How does one really “prepare” for Advent? I know most years I’ve found myself halfway through the season, stressed out, with half-finished projects and a disappointed heart that yet another liturgical season had passed me by – le sigh, I say.
For some reason, several weeks ago, I saw the notice in the school e-newsletter. The Ann Arbor Dominicans were hosting a Women’s Retreat, the weekend prior to Advent. I hemmed and hawed for a few weeks. You know, because I was busy. Then the notice appeared in the parish bulletin and it popped up on Facebook. I took that as multiple signs as if God was saying, “Yo, Kathryn. Seriously. Get yourself signed up to go.” I consulted with the husband, figured out the 8,000 logistics for the kids and their activities and got myself registered for the retreat.
What I gained from my 24 hours with God, Dominicans and some awesome girlfriends was just what my heart needed to hear. I don’t know if it’s what your heart needs to hear to prepare for Advent, but I’d like to share my biggest lessons from my time away.
1. You are worthy of God’s love. No really, you are. Just the way you are. As a wife and mother, I’ve gotten caught in the trap of believing that if I just do a little more, love better or add this “other thing” to my schedule, then God will think I’m good enough to love. Surely, he can’t love me in my brokenness right now, can He? That’s a pretty crummy container to put God in, gals. And, a lovely speaker reminded me.
2. Say no. In the last few weeks alone, I’ve gotten at least a dozen messages about doing “something”: from collecting small gifts for teachers, to attending birthday parties or open houses to taking on new clients. I’ve said no to just about all of them. And, you know what? I don’t feel the least bit guilty. It actually feels good to say no. Last night, I sent out two such messages. It was freeing. Liberating, almost. I’m consciously thinking about my “yes” – is it adding to our family’s Advent season? Or, is it taking away from it? It’s exceptionally hard for me to admit that I can’t do it all. I’m a doer. At the same time, things in my life were starting to suffer and the retreat reminded me that God is asking me to do fewer things well. I heard him loud and clear.
3. Spend some time in adoration and go to confession or a penance service. There are a few parishes in our diocese that offer perpetual adoration. Get yourself to one, even if it’s only for 15 minutes. There is a peace that comes from sitting in the presence of God that you cannot find anywhere else. It’s also a beautiful time of year to attend a penance service or go to confession. I was able to go this weekend and it was liberating.
4. Write down the things that mean the most to you this Advent. What do you really want to do with your family? Circle the ones you want to make a priority and then burn the rest of the list. You will not – you cannot – get it all done. Instead, focus on a few and rest in knowing that you’re called to doing those well.

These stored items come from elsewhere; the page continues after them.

-- ==== Sys2Proof/Laws/Tab.lean ====
section
/-! SUPPORT. Laws of sparse tables and byte memories: a read after a write, writes elsewhere, and the canonical form, which every
operation keeps. The read laws hold of every list, in canonical form or not. -/
namespace Sys2Proof.Machine

@[simp] theorem tget_nil {α : Type} (d : α) (k : Nat) : tget d [] k = d := rfl

@[simp] theorem tget_tput_self {α : Type} (d v : α) (k : Nat) (t : Tab α) : tget d (tput k v t) k = v := by
  induction t with
  | nil => simp [tput, tget]
  | cons e t ih =>
    obtain ⟨k', v'⟩ := e
    by_cases h : k < k'
    · simp [tput, tget, h]
    · by_cases h2 : k = k'
      · simp [tput, tget, h2]
      · simp [tput, tget, h, h2, ih]
        intro h3; exact absurd h3.symm h2

theorem tget_tput_ne {α : Type} (d v : α) {j k : Nat} (t : Tab α) (h : j ≠ k) : tget d (tput k v t) j = tget d t j := by
  induction t with
  | nil => simp [tput, tget, h.symm]
  | cons e t ih =>
    obtain ⟨k', v'⟩ := e
    by_cases h1 : k < k'
    · simp [tput, tget, h1, h.symm]
    · by_cases h2 : k = k'
      · subst h2; simp [tput, tget, h.symm]
      · simp [tput, tget, h1, h2, ih]

@[simp] theorem tget_tdel_self {α : Type} (d : α) (k : Nat) (t : Tab α) : tget d (tdel k t) k = d := by
  induction t with
  | nil => rfl
  | cons e t ih =>
    obtain ⟨k', v'⟩ := e
    by_cases h : k' = k
    · simp [tdel, h, ih]
    · simp [tdel, tget, h, ih]

theorem tget_tdel_ne {α : Type} (d : α) {j k : Nat} (t : Tab α) (h : j ≠ k) : tget d (tdel k t) j = tget d t j := by
  induction t with
  | nil => rfl
  | cons e t ih =>
    obtain ⟨k', v'⟩ := e
    by_cases h1 : k' = k
    · subst h1; simp [tdel, tget, h.symm, ih]
    · simp [tdel, tget, h1, ih]

@[simp] theorem tget_tset_self {α : Type} [DecidableEq α] (d v : α) (k : Nat) (t : Tab α) : tget d (tset d t k v) k = v := by
  unfold tset; split
  · simp_all
  · simp

theorem tget_tset_ne {α : Type} [DecidableEq α] (d v : α) {j k : Nat} (t : Tab α) (h : j ≠ k) :
    tget d (tset d t k v) j = tget d t j := by
  unfold tset; split
  · exact tget_tdel_ne d t h
  · exact tget_tput_ne d v t h

@[simp] theorem tget_tmod_self {α : Type} [DecidableEq α] (d : α) (k : Nat) (t : Tab α) (f : α → α) :
    tget d (tmod d t k f) k = f (tget d t k) := by simp [tmod]

theorem tget_tmod_ne {α : Type} [DecidableEq α] (d : α) {j k : Nat} (t : Tab α) (f : α → α) (h : j ≠ k) :
    tget d (tmod d t k f) j = tget d t j := tget_tset_ne d _ t h

/-! ### The canonical form -/

/-- Every key of a table is at or above `n`. -/
def keysFrom {α : Type} (n : Nat) (t : Tab α) : Prop := ∀ e ∈ t, n ≤ e.1

theorem twf_cons {α : Type} [DecidableEq α] (d v : α) (k : Nat) (t : Tab α) :
    twf d ((k, v) :: t) = true ↔ v ≠ d ∧ keysFrom (k + 1) t ∧ twf d t = true := by
  induction t generalizing k v with
  | nil => simp [twf, keysFrom]
  | cons e t ih =>
    obtain ⟨k', v'⟩ := e
    have ih' := ih v' k'
    simp only [twf, Bool.and_eq_true, bne_iff_ne, decide_eq_true_eq]
    constructor
    · rintro ⟨⟨hv, hk⟩, ht⟩
      refine ⟨hv, ?_, ht⟩
      intro x hx
      rcases List.mem_cons.mp hx with rfl | hx
      · exact hk
      · have := (ih'.mp ht).2.1 x hx; omega
    · rintro ⟨hv, hk, ht⟩
      exact ⟨⟨hv, hk (k', v') (List.mem_cons_self ..)⟩, ht⟩

theorem keysFrom_tput {α : Type} {n k : Nat} {v : α} {t : Tab α} (h : keysFrom n t) (hk : n ≤ k) : keysFrom n (tput k v t) := by
  induction t with
  | nil => intro e he; simp [tput] at he; subst he; exact hk
  | cons x t ih =>
    obtain ⟨k', v'⟩ := x
    have ht : keysFrom n t := fun e he => h e (List.mem_cons_of_mem _ he)
    have hk' : n ≤ k' := h (k', v') (List.mem_cons_self ..)
    intro e he
    unfold tput at he
    split at he
    · rcases List.mem_cons.mp he with rfl | he
      · exact hk
      · exact h e he
    · split at he
      · rcases List.mem_cons.mp he with rfl | he
        · exact hk
        · exact ht e he
      · rcases List.mem_cons.mp he with rfl | he
        · exact hk'
        · exact ih ht e he

theorem keysFrom_tdel {α : Type} {n k : Nat} {t : Tab α} (h : keysFrom n t) : keysFrom n (tdel k t) := by
  induction t with
  | nil => exact h
  | cons x t ih =>
    obtain ⟨k', v'⟩ := x
    have ht : keysFrom n t := fun e he => h e (List.mem_cons_of_mem _ he)
    intro e he
    unfold tdel at he
    split at he
    · exact ih ht e he
    · rcases List.mem_cons.mp he with rfl | he
      · exact h _ (List.mem_cons_self ..)
      · exact ih ht e he

theorem twf_tput {α : Type} [DecidableEq α] {d v : α} {k : Nat} {t : Tab α} (h : twf d t = true) (hv : v ≠ d) :
    twf d (tput k v t) = true := by
  induction t with
  | nil => simp [tput, twf, hv]
  | cons e t ih =>
    obtain ⟨k', v'⟩ := e
    obtain ⟨h1, h2, h3⟩ := (twf_cons d v' k' t).mp h
    unfold tput
    split
    · rename_i hlt
      refine (twf_cons ..).mpr ⟨hv, ?_, h⟩
      intro x hx
      rcases List.mem_cons.mp hx with rfl | hx
      · exact hlt
      · have := h2 x hx; omega
    · split
      · rename_i _ heq; subst heq
        exact (twf_cons ..).mpr ⟨hv, h2, h3⟩
      · exact (twf_cons ..).mpr ⟨h1, keysFrom_tput h2 (by omega), ih h3⟩

theorem twf_tdel {α : Type} [DecidableEq α] {d : α} {k : Nat} {t : Tab α} (h : twf d t = true) : twf d (tdel k t) = true := by
  induction t with
  | nil => rfl
  | cons e t ih =>
    obtain ⟨k', v'⟩ := e
    obtain ⟨h1, h2, h3⟩ := (twf_cons d v' k' t).mp h
    unfold tdel
    split
    · exact ih h3
    · exact (twf_cons ..).mpr ⟨h1, keysFrom_tdel h2, ih h3⟩

/-- A write keeps the canonical form. -/
theorem twf_tset {α : Type} [DecidableEq α] {d v : α} {k : Nat} {t : Tab α} (h : twf d t = true) : twf d (tset d t k v) = true := by
  unfold tset; split
  · exact twf_tdel h
  · rename_i hv; exact twf_tput h hv

theorem twf_tmod {α : Type} [DecidableEq α] {d : α} {k : Nat} {t : Tab α} {f : α → α} (h : twf d t = true) :
    twf d (tmod d t k f) = true := twf_tset h

/-! ### Rising keys -/

theorem keysRise_cons {α : Type} (e : Nat × α) (t : Tab α) : keysRise (e :: t) = true ↔ keysFrom (e.1 + 1) t ∧ keysRise t = true := by
  induction t generalizing e with
  | nil => simp [keysRise, keysFrom]
  | cons e' t ih =>
    simp only [keysRise, Bool.and_eq_true, decide_eq_true_eq]
    constructor
    · rintro ⟨hk, ht⟩
      refine ⟨fun x hx => ?_, ht⟩
      rcases List.mem_cons.mp hx with rfl | hx
      · exact hk
      · have := ((ih e').mp ht).1 x hx; omega
    · rintro ⟨hk, ht⟩
      exact ⟨hk e' (List.mem_cons_self ..), ht⟩

theorem keysRise_tput {α : Type} {k : Nat} {v : α} {t : Tab α} (h : keysRise t = true) : keysRise (tput k v t) = true := by
  induction t with
  | nil => rfl
  | cons e t ih =>
    obtain ⟨h1, h2⟩ := (keysRise_cons e t).mp h
    unfold tput
    split
    · rename_i hlt
      refine (keysRise_cons ..).mpr ⟨fun x hx => ?_, h⟩
      rcases List.mem_cons.mp hx with rfl | hx
      · exact hlt
      · have := h1 x hx; omega
    · split
      · rename_i _ heq; subst heq
        exact (keysRise_cons ..).mpr ⟨h1, h2⟩
      · exact (keysRise_cons ..).mpr ⟨keysFrom_tput h1 (by omega), ih h2⟩

theorem keysRise_filter {α : Type} {p : Nat × α → Bool} {t : Tab α} (h : keysRise t = true) : keysRise (t.filter p) = true := by
  induction t with
  | nil => rfl
  | cons e t ih =>
    obtain ⟨h1, h2⟩ := (keysRise_cons e t).mp h
    by_cases hp : p e = true
    · rw [List.filter_cons_of_pos hp]
      exact (keysRise_cons ..).mpr ⟨fun x hx => h1 x (List.mem_filter.mp hx).1, ih h2⟩
    · rw [List.filter_cons_of_neg hp]; exact ih h2

/-! ### Byte memories -/

@[simp] theorem memGet_tput_self (m : Memory) (a : Nat) (b : Byte) : memGet (tput a b m) a = some b := by
  induction m with
  | nil => simp [tput, memGet]
  | cons e m ih =>
    obtain ⟨k, v⟩ := e
    by_cases h : a < k
    · simp [tput, memGet, h]
    · by_cases h2 : a = k
      · simp [tput, memGet, h2]
      · simp [tput, memGet, h, h2, Ne.symm h2, ih]

theorem memGet_tput_ne (m : Memory) {a a' : Nat} (b : Byte) (h : a' ≠ a) : memGet (tput a b m) a' = memGet m a' := by
  induction m with
  | nil => simp [tput, memGet, h.symm]
  | cons e m ih =>
    obtain ⟨k, v⟩ := e
    by_cases h1 : a < k
    · simp [tput, memGet, h1, h.symm]
    · by_cases h2 : a = k
      · subst h2; simp [tput, memGet, h.symm]
      · simp [tput, memGet, h1, h2, ih]

theorem memGet_memSet_self (m : Memory) (a : Nat) (b : Byte) : memGet (memSet m a b) a = some b := memGet_tput_self m a b

theorem memGet_memSet_ne (m : Memory) {a a' : Nat} (b : Byte) (h : a' ≠ a) : memGet (memSet m a b) a' = memGet m a' :=
  memGet_tput_ne m b h

/-- A byte outside the bytes written reads as before. -/
theorem memGet_memWrite_out (m : Memory) (a a' : Nat) (bs : List Byte) (h : a' < a ∨ a + bs.length ≤ a') :
    memGet (memWrite m a bs) a' = memGet m a' := by
  induction bs generalizing m a with
  | nil => rfl
  | cons b bs ih =>
    simp only [List.length_cons] at h
    rw [memWrite, ih (memSet m a b) (a + 1) (by omega), memGet_memSet_ne]
    omega

/-- A byte among those written reads as written. -/
theorem memGet_memWrite_in (m : Memory) (a i : Nat) (bs : List Byte) (h : i < bs.length) :
    memGet (memWrite m a bs) (a + i) = some bs[i] := by
  induction bs generalizing m a i with
  | nil => simp at h
  | cons b bs ih =>
    cases i with
    | zero =>
      rw [memWrite, memGet_memWrite_out _ _ _ _ (by omega)]
      exact memGet_memSet_self ..
    | succ i =>
      have := ih (memSet m a b) (a + 1) i (by simpa using h)
      rw [memWrite, show a + (i + 1) = a + 1 + i by omega, this]; rfl

/-- The bytes that a transfer forgets are gone, and no others. -/
theorem memGet_memDrop (m : Memory) (a n a' : Nat) :
    memGet (memDrop m a n) a' = if a ≤ a' ∧ a' < a + n then none else memGet m a' := by
  induction m with
  | nil => simp [memDrop, memGet]
  | cons e m ih =>
    obtain ⟨k, v⟩ := e
    unfold memDrop at ih ⊢
    rw [List.filter_cons]
    by_cases hk : k < a ∨ a + n ≤ k
    · simp only [hk, Bool.or_eq_true, decide_eq_true_eq, if_true]
      by_cases he : k = a'
      · subst he
        simp only [memGet, if_true]
        rw [if_neg (by omega)]
      · simp only [memGet, he, if_false]; simpa using ih
    · simp only [Bool.or_eq_true, decide_eq_true_eq, hk, if_false]
      rw [ih]
      by_cases hr : a ≤ a' ∧ a' < a + n
      · simp [hr]
      · rw [if_neg hr, if_neg hr]
        simp only [memGet]
        rw [if_neg (by omega)]

theorem memWf_memSet {m : Memory} {a : Nat} {b : Byte} (h : Memory.wf m = true) : Memory.wf (memSet m a b) = true := keysRise_tput h

/-- Every write of bytes keeps the canonical form of a memory. -/
theorem memWf_memWrite {m : Memory} {a : Nat} {bs : List Byte} (h : Memory.wf m = true) : Memory.wf (memWrite m a bs) = true := by
  induction bs generalizing m a with
  | nil => exact h
  | cons b bs ih => exact ih (memWf_memSet h)

/-- So does forgetting bytes. -/
theorem memWf_memDrop {m : Memory} {a n : Nat} (h : Memory.wf m = true) : Memory.wf (memDrop m a n) = true := keysRise_filter h

end Sys2Proof.Machine
end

5. Turn off the TV, limit your mall/shopping time and put those circulars in the recycle bin. Nothing distracts a peace-filled heart like the secular world. Just visit Pinterest for goodness sake, you’ll see all the ways you’re failing as a parent over there. Oh, you didn’t handmake your Advent wreath, craft your teacher’s gifts or wrap the presents in recycled paper decorated by your children with Christmas music playing in the background? That’s too bad, because everyone else did, you know.
6. Don’t set perfection as the benchmark for a perfect Advent. You may make that list I mention above and then get halfway through Advent and realize all you’ve done is lit the candle on the Advent wreath. Are you focusing on how to love God more this season or how to squeeze in that last shopping trip for yet another Christmas present? Just love the season, bask in its beauty, enjoy the music, admire the decorations, ask for forgiveness and praise God for your blessings. He will lead you to the perfect Advent.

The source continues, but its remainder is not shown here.